Is this construction of an example of embedding correct?
We want to construct an example for the embedding $S^1\times S^1\rightarrow S^3$.
We define $f:S^1\times S^1\rightarrow S^3$ by
$f(\theta, \phi)=(\frac{1}{\sqrt{2}}cos\theta,\frac{1}{\sqrt{2}}sin\theta, \frac{1}{\sqrt{2}}cos\phi, \frac{1}{\sqrt{2}}sin\phi)$.
Obviously, $f$ is well-defined. We know $f$ is injective as it assigns to each point $(\theta, \phi)$ a unique point on $S^3$. The sine and cosine functions together cover the unit circle uniquely for each $\theta$ and $\phi$ in the domain $[0,2\pi]$. The only overlaps that occurs in $[0,2\pi]$ for each variable corresponds to the same point on $S^1$, the unit circle. $S^1\times S^1$ gives a torus. So, each point on the torus is uniquely defined by each $(\theta, \phi)$, and each $(\theta, \phi)$gives a unique point on $S^3$ due to the orthogonal nature of the sine and cosine functions for each dimension.
Since the components of $f$ are the sine and cosine functions, which are continuous, then $f$ is continuous. Also, since $S^1$ is compact, then $S^1\times S^1$ is compact (the product of two compact set is compact). Also, $S^3$ is Hausdorff (since $\mathbb{R}^4$ is Hausdorff, and $S^3\subseteq \mathbb{R}^4$). Since $f$ is continuous and injective, and is the map between a compact space and a Hausdorff space, then it is a homeomorphism.
Lastly, the differential $D_pf$ at $p=(\theta, \phi)$ gives a matrix with a full rank (a rank of 2) for any $\theta$ and $\phi$ because the rows are linearly independent (as both the sine and cosine functions do not vanish simultaneously). By the inverse function theorem, $f$ is locally injective. Hence, $f$ is an immersion.

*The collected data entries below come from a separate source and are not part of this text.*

/-- A return by POP: the registers are loaded and the main stack pointer moved past their words before the frame is read
(R341). -/
theorem exec_pop_returns {s : State} {l : BitVec 8} {v : Word} {w : ReturnTo} (hm : s.mode = .handler)
    (hmain : s.control.spSel = false) (hv : v.extractLsb' 28 4 = 0b1111#4) (hw : v.extractLsb' 0 4 = w.bits)
    {above : Word} (habove : above = s.msp + 4#32 * BitVec.ofNat 32 (rankIn l 8 + 1))
    (hr : ReadableWords s s.msp (rankIn l 8 + 1)) (hstored : Stored s (s.msp + 4#32 * BitVec.ofNat 32 (rankIn l 8)) 4 v)
    (hframe : ReadableWords s ((s.withMsp above).returnSp w) 8) :
    ∃ t, exec (.pop 1#1 l) s = .next t ∧ ReturnedTo s t w.mode w.process ((s.withMsp above).returnSp w)
      ∧ (w.process = true → t.msp = above) ∧ PoppedHigh s t l := by
  have hsp := sp_of_handler hm
  obtain ⟨u, hexec, hpopped, hmem⟩ := exec_pop_return hm hv (hsp ▸ hr) (hsp ▸ hstored)
  obtain ⟨⟨-, hmode, -, hcontrol, -, -, -, hcfg, -⟩, -⟩ := hpopped.system
  have hmsp : u.msp = above := by
    rw [habove, ← hsp, ← sp_of_handler (hmode.trans hm)]
    exact hpopped.sp
  have hpsp : u.psp = s.psp := by simpa [State.usesPsp, hm] using hpopped.otherStack
  have hreturnSp : u.returnSp w = (s.withMsp above).returnSp w := by
    cases w with
    | handlerMain | threadMain => exact hmsp
    | threadProcess => exact hpsp
  rw [← hreturnSp] at hframe ⊢
  obtain ⟨t, ht, hreturned, htmsp, hhigh⟩ := exists_exceptionReturn ((congrArg Control.spSel hcontrol).trans hmain) hw
    ((readableWords_congr hmode hcontrol hcfg _ _).mpr hframe)
  refine ⟨t, hexec.trans ht, returnedTo_of_keeps hpopped.system hpsp hmem hpopped.freeIdx hreturned,
    fun h => (htmsp h).trans hmsp, fun i h4 h12 => ?_⟩
  rw [hhigh i h4 h12]
  refine ⟨fun hi => hsp ▸ hpopped.loaded i hi, fun hi => hpopped.other i hi ?_ ?_⟩ <;>
    · rintro rfl
      exact absurd h12 (by decide)

/-- Settles O57: BX and POP return alike, to each of the three places. -/
theorem returnRestoresFrame : Obligations.ReturnRestoresFrame := by
  intro s v hm hmain hv
  refine ⟨fun rm hrm hx => ?bx, fun l above habove hr hstored => ?pop⟩
  case bx =>
    subst hx
    have returns (w : ReturnTo) := exec_bx_returns (w := w) hm hmain hrm hv
    refine ⟨fun hw hframe => ?_, fun hw hframe => ?_, fun hw hframe => ?_⟩
    · exact (returns .handlerMain hw hframe).imp fun _ ⟨ht, hreturned, _, hhigh⟩ => ⟨ht, hreturned, hhigh⟩
    · exact (returns .threadMain hw hframe).imp fun _ ⟨ht, hreturned, _, hhigh⟩ => ⟨ht, hreturned, hhigh⟩
    · exact (returns .threadProcess hw hframe).imp fun _ ⟨ht, hreturned, hmsp, hhigh⟩ =>
        ⟨ht, hreturned, hmsp rfl, hhigh⟩
  case pop =>
    have returns (w : ReturnTo) (hw : v.extractLsb' 0 4 = w.bits) := exec_pop_returns hm hmain hv hw habove hr hstored
    refine ⟨fun hw hframe => ?_, fun hw hframe => ?_, fun hw hframe => ?_⟩
    · exact (returns .handlerMain hw hframe).imp fun _ ⟨ht, hreturned, _, hhigh⟩ => ⟨ht, hreturned, hhigh⟩
    · exact (returns .threadMain hw hframe).imp fun _ ⟨ht, hreturned, _, hhigh⟩ => ⟨ht, hreturned, hhigh⟩
    · exact (returns .threadProcess hw hframe).imp fun _ ⟨ht, hreturned, hmsp, hhigh⟩ =>
        ⟨ht, hreturned, hmsp rfl, hhigh⟩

Since f is a homeomorphism and an immersion, then f is an embedding.
You should avoid the use of $\sin$ and $\cos$. Actually your definition simply says that $$f((x_1,y_1),(x_2,y_2)) = \frac{1}{\sqrt 2}(x_1,y_1,x_2,y_2) .$$ This map is a continuous injection, hence a topological embedding.

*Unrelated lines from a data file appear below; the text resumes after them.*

-- ==== Sys2Proof/WellFormed.lean ====
section
/-! DEFINITION. WellFormed.lean: which field values an instruction word may carry. A word outside these checks raises
ILLEGAL when its group issues (R9, R47, R48); the checks are those of R57 to R74 and R204. -/
namespace Sys2Proof

/-- The control-register numbers that SYSRD accepts (R62). -/
def sysrdReg (r : BitVec 16) : Bool :=
  let n := r.toNat
  decide (n = 1 ∨ n = 2 ∨ n = 0x10 ∨ (0x18 ≤ n ∧ n ≤ 0x20) ∨ (0x30 ≤ n ∧ n ≤ 0x40) ∨ (0x50 ≤ n ∧ n ≤ 0x60)
    ∨ (0x100 ≤ n ∧ n ≤ 0x102) ∨ (0x1000 ≤ n ∧ n ≤ 0x15FF))

/-- The control registers that SYSWR writes and that have no row of their own (R62): STRCTL, CCTL, CPID, RINGCFG, LC,
EC and ROTB. A write to OCC, which is RO, raises ILLEGAL. -/
def syswrReg (r : BitVec 16) : Bool :=
  let n := r.toNat
  decide (n = 1 ∨ n = 2 ∨ n = 0x10 ∨ n = 0x60 ∨ (0x100 ≤ n ∧ n ≤ 0x102))

/-- The 64 unassigned primary opcodes (R55). -/
def unassigned (op : BitVec 8) : Bool :=
  let n := op.toNat
  decide ((0x38 ≤ n ∧ n ≤ 0x3F) ∨ (0x70 ≤ n ∧ n ≤ 0x7F) ∨ 0xD8 ≤ n)

/-- TYPE names a floating-point type: F32, F16 or B16 (R64, R204). -/
def isF (t : BitVec 5) : Bool := decide (6 ≤ t.toNat ∧ t.toNat ≤ 8)
/-- TYPE names an integer type (R204, set I). -/
def isI (t : BitVec 5) : Bool := decide (t.toNat ≤ 5)
/-- TYPE names a signed integer type (R204, set IS). -/
def isIS (t : BitVec 5) : Bool := decide (t.toNat ≤ 2)

/-- Elements per row of a TYPE (R201). -/
def eprOf (t : BitVec 5) : Nat :=
  match t.toNat with
  | 0 => 64 | 1 => 32 | 2 => 16 | 3 => 64 | 4 => 32 | 5 => 16 | 6 => 16 | 7 => 32 | 8 => 32 | 9 => 64 | _ => 128

/-- RAIL names a tap. -/
def Tv.taps (v : Tv) : Bool := v.rail.extractLsb' 1 2 != 0 && v.rail.extractLsb' 0 1 == 0
/-- RAIL names a drive. -/
def Tv.drives (v : Tv) : Bool := v.rail.extractLsb' 1 2 != 0 && v.rail.extractLsb' 0 1 == 1
/-- The 11-bit immediate of VPERM (imm) and VTOPK (R66). -/
def Tv.imm (v : Tv) : BitVec 11 := v.tb ++ v.tbv ++ v.tbp
/-- The source TYPE of VCVT and VQNT (R66). -/
def Tv.srcTy (v : Tv) : BitVec 5 := v.tb.extractLsb' 1 5
/-- The condition of VCMP in SUB[7:5] (R66). -/
def Tv.cond (v : Tv) : BitVec 3 := v.sat ++ v.rnd

/-- What R204 lets TYPE, RND, SAT and MEN hold, by opcode. -/
def vSubOk (op : Nat) (v : Tv) : Bool :=
  let noRnd := v.rnd == 0
  let noSat := v.sat == 0
  match op with
  | 0x40 | 0x42 | 0x44 | 0x46 | 0x5A | 0x5C => isF v.ty
  | 0x41 | 0x43 | 0x45 | 0x5B | 0x5D => isI v.ty && noRnd
  | 0x47 | 0x49 => isF v.ty && noRnd && noSat
  | 0x48 | 0x4A | 0x53 => isI v.ty && noRnd && noSat
  | 0x4B | 0x4C => isF v.ty || (isIS v.ty && noRnd)
  | 0x4D => isF v.ty && decide (v.cond.toNat ≤ 6)
  | 0x4E => isI v.ty && decide (v.cond.toNat ≤ 5)
  | 0x4F => v.ty == 0 && noRnd && noSat && v.men == 1
  | 0x50 | 0x51 | 0x52 | 0x60 | 0x62 | 0x65 => v.ty == 0 && noRnd && noSat
  | 0x54 => decide (3 ≤ v.ty.toNat ∧ v.ty.toNat ≤ 5) && noRnd && noSat
  | 0x55 => isIS v.ty && noRnd && noSat
  | 0x56 => isF v.ty && decide (v.srcTy.toNat ≤ 10) && v.srcTy != v.ty
  | 0x57 => isI v.ty && decide (v.srcTy.toNat ≤ 10) && v.srcTy != v.ty
  | 0x58 => v.ty == 9 && noSat && v.men == 0 && decide (v.srcTy.toNat ≤ 8)
  | 0x59 => v.ty == 10 && noSat && v.men == 0 && decide (v.srcTy.toNat ≤ 8)
  | 0x5E | 0x5F | 0x61 => (isF v.ty || isI v.ty) && noRnd && noSat
  | 0x63 => (v.ty == 6 || v.ty == 2 || v.ty == 5) && noRnd && noSat && v.men == 0
  | 0x64 => (v.ty == 5 || v.ty == 6) && noRnd && noSat
  | _ => isF v.ty

/-- What R198 and R65 let RAIL hold, by opcode. -/
def vRailOk (op : Nat) (v : Tv) : Bool :=
  let none := v.rail == 0
  let drive := none || v.drives
  let tap := none || v.taps
  (match op with
   | 0x56 | 0x57 | 0x61 | 0x64 | 0x60 | 0x62 => drive
   | 0x46 => v.taps
   | 0x58 | 0x59 | 0x63 | 0x65 => tap
   | 0x4D | 0x4E | 0x68 | 0x69 | 0x6A | 0x6B | 0x6C | 0x6D | 0x6E | 0x6F => none
   | _ => none || v.taps || v.drives)
  && (!v.drives || (v.td == 0 && v.tdv == 0 && v.rdn == 0))
  && (!v.taps || op == 0x46 || (v.ta == 0 && v.tav == 0 && v.tap == 0))

/-- What R66 and R211, R213 let the source fields hold, by opcode. -/
def vSrcOk (op : Nat) (v : Tv) : Bool :=
  let noTb := v.tb == 0 && v.tbv == 0 && v.tbp == 0
  match op with
  | 0x4B | 0x4C | 0x62 | 0x64 | 0x65 | 0x68 | 0x69 | 0x6A | 0x6B | 0x6C | 0x6D | 0x6E | 0x6F => noTb
  | 0x56 | 0x57 | 0x58 | 0x59 => v.tb.extractLsb' 0 1 == 0 && v.tbv == 0 && v.tbp == 0
  | 0x5A | 0x5B | 0x5C | 0x5D =>
      decide ((v.tb.extractLsb' 4 2).toNat ≤ 2) && v.tb.extractLsb' 0 4 == 0 && v.tbv == 0 && v.tbp == 0
  | 0x4D | 0x4E => decide (v.td.toNat < 8) && v.tdv == 0 && v.rdn == 0
  | 0x61 => decide (v.ta.toNat < 32) && v.tav == 0 && v.tap == 0 && noTb
  | 0x5F =>
      let p := (v.imm.extractLsb' 0 8).toNat
      (match (v.imm.extractLsb' 8 3).toNat with
       | 0 | 3 => decide (p < eprOf v.ty)
       | 1 => decide (p = 0)
       | 2 => decide (2 ^ p < eprOf v.ty)
       | _ => false)
  | 0x63 => decide (1 ≤ v.imm.toNat ∧ v.imm.toNat ≤ 16)
  | _ => true

/-- The checks of a TV word (R64, R65, R66, R198, R204). -/
def vwf (op : Nat) (v : Tv) : Bool :=
  vSubOk op v && vRailOk op v && vSrcOk op v && (v.men == 1 || v.msk == 0)

/-- Sd, Sa and Sb fields that a form leaves unused are zero. -/
def Aq.regs (a : Aq) (d s b : Bool) : Bool := (d || a.sd == 0) && (s || a.sa == 0) && (b || a.sb == 0)
/-- The token bits are zero. -/
def Aq.noTok (a : Aq) : Bool := a.pbl == 0 && a.pbr == 0 && a.pal == 0 && a.par == 0
/-- WK is zero. -/
def Aq.noWk (a : Aq) : Bool := a.wk == 0
/-- RD and HINT are zero. -/
def Aq.noRd (a : Aq) : Bool := a.rd == 0 && a.hint == 0
/-- ORD and SCP hold these values. -/
def Aq.os (a : Aq) (o s : Nat) : Bool := decide (a.ord.toNat = o ∧ a.scp.toNat = s)

/-- The checks of an AQ word, by opcode (R71 to R74, R291, R338, R345, the table of the journal forms). -/
def awf (op : Nat) (a : Aq) : Bool :=
  let scp := decide (a.scp.toNat ≤ 4)
  let hint := decide (a.hint.toNat ≠ 3)
  let off0 := a.off == 0
  let off4 := decide (a.off.toNat < 16)
  let off16 := decide (a.off.toNat < 65536)
  let bare := a.noTok && a.noWk && a.noRd
  match op with
  | 0xA0 => a.regs true true false && decide (a.wk.toNat ≤ 6) && decide (a.ord.toNat ≤ 1) && scp && hint
  | 0xA1 => a.regs false true true && decide (a.wk.toNat ≤ 3) && decide (a.ord = 0 ∨ a.ord = 2) && scp && hint
  | 0xBA => a.regs false true false && a.noWk && a.noRd && decide (a.ord = 0)
      && decide (2 ≤ a.scp.toNat ∧ a.scp.toNat ≤ 4)
  | 0xBB => a.regs false false false && a.noWk && a.noRd && decide (1 ≤ a.ord.toNat ∧ a.ord.toNat ≤ 3) && scp && off0
  | 0xBC => a.regs false true false && a.noTok && a.noWk && a.os 0 0 && decide (a.hint.toNat ≤ 1)
  | 0xBD | 0xBE => a.regs false true false && a.noWk && a.noRd && decide (a.ord = 0) && scp
  | 0xBF => a.regs false true false && a.noWk && a.noRd && a.os 0 0 && off0
  | 0xC0 | 0xC2 => a.regs false true false && bare && a.os 0 0 && off4
  | 0xC1 => a.regs false true true && bare && a.os 0 0 && off0
  | 0xC4 => a.regs false true false && bare && a.os 0 0 && off0
  | 0xC5 | 0xC7 | 0xC9 => a.regs false false true && bare && a.os 0 0 && off0
  | 0xC6 | 0xC8 | 0xCA => a.regs false false false && bare && a.os 0 0 && off16
  | 0xCB => a.regs true false true && bare && a.os 0 0 && off0
  | 0xCC => a.regs true false false && bare && a.os 0 0 && off16
  | 0xCD => a.regs false true true && bare && a.os 2 3 && off4
  | 0xCE => a.regs true false false && bare && (a.os 0 3 || a.os 1 3) && off4
  | 0xCF => a.regs false true false && bare && a.os 0 0 && off4
  | 0xD0 => bare && a.os 0 0 && off0
  | 0xD1 | 0xD5 => a.regs false true false && bare && a.os 0 0 && off0
  | 0xD2 | 0xD3 => a.regs false true true && bare && a.os 2 3
  | 0xD4 => a.regs false true true && bare && a.os 0 0 && off0
  | 0xB6 | 0xB9 => a.noWk && decide (a.ord.toNat ≤ 3) && scp && hint
      && decide (a.sd.toNat % 2 = 0 ∧ a.sb.toNat % 2 = 0)
  | _ => a.noWk && decide (a.ord.toNat ≤ 3) && scp && hint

$f$ is the restriction of the smooth map $$F : \mathbb R^2 \times \mathbb R^2 = \mathbb R^4 \to \mathbb R^4, F((x_1,y_1),(x_2,y_2)) = \frac{1}{\sqrt 2}(x_1,y_1,x_2,y_2) .$$ Note that $F$ is essentially the identity (with a scaling factor).
Since $S^1 \times S^1$ is a smooth submanifold of $\mathbb R^2 \times \mathbb R^2$ and $S^3$ is a smooth submanifold of $\mathbb R^4$, we see that $f$ is smooth:
$\require{AMScd}$ \begin{CD} S^1 \times S^1 @>{f}>> S^3 \\ @V{i}VV @VV{j}V \\ \mathbb R^2 \times \mathbb R^2 @>>{F}> \mathbb R^4 \end{CD}
The maps $i, j$ are the inclusions. For the differentials we get the commutative diagram $\require{AMScd}$ \begin{CD} T_{(a,b)}S^1 \times S^1 @>{D_{(a,b)}f}>> T_{f(a,b)}S^3 \\ @V{D_{(a,b)}i}VV @VV{D_{f(a,b)}j}V \\ T_{(a,b)}\mathbb R^2 \times \mathbb R^2 @>>{D_{(a,b)}F}> T_{F(a,b)}\mathbb R^4 \end{CD}
Since $D_{(a,b)}i$ and $D_{(a,b)}F$ are injective, also $D_{(a,b)}f$ must be injective. This proves that $f$ is an immersion.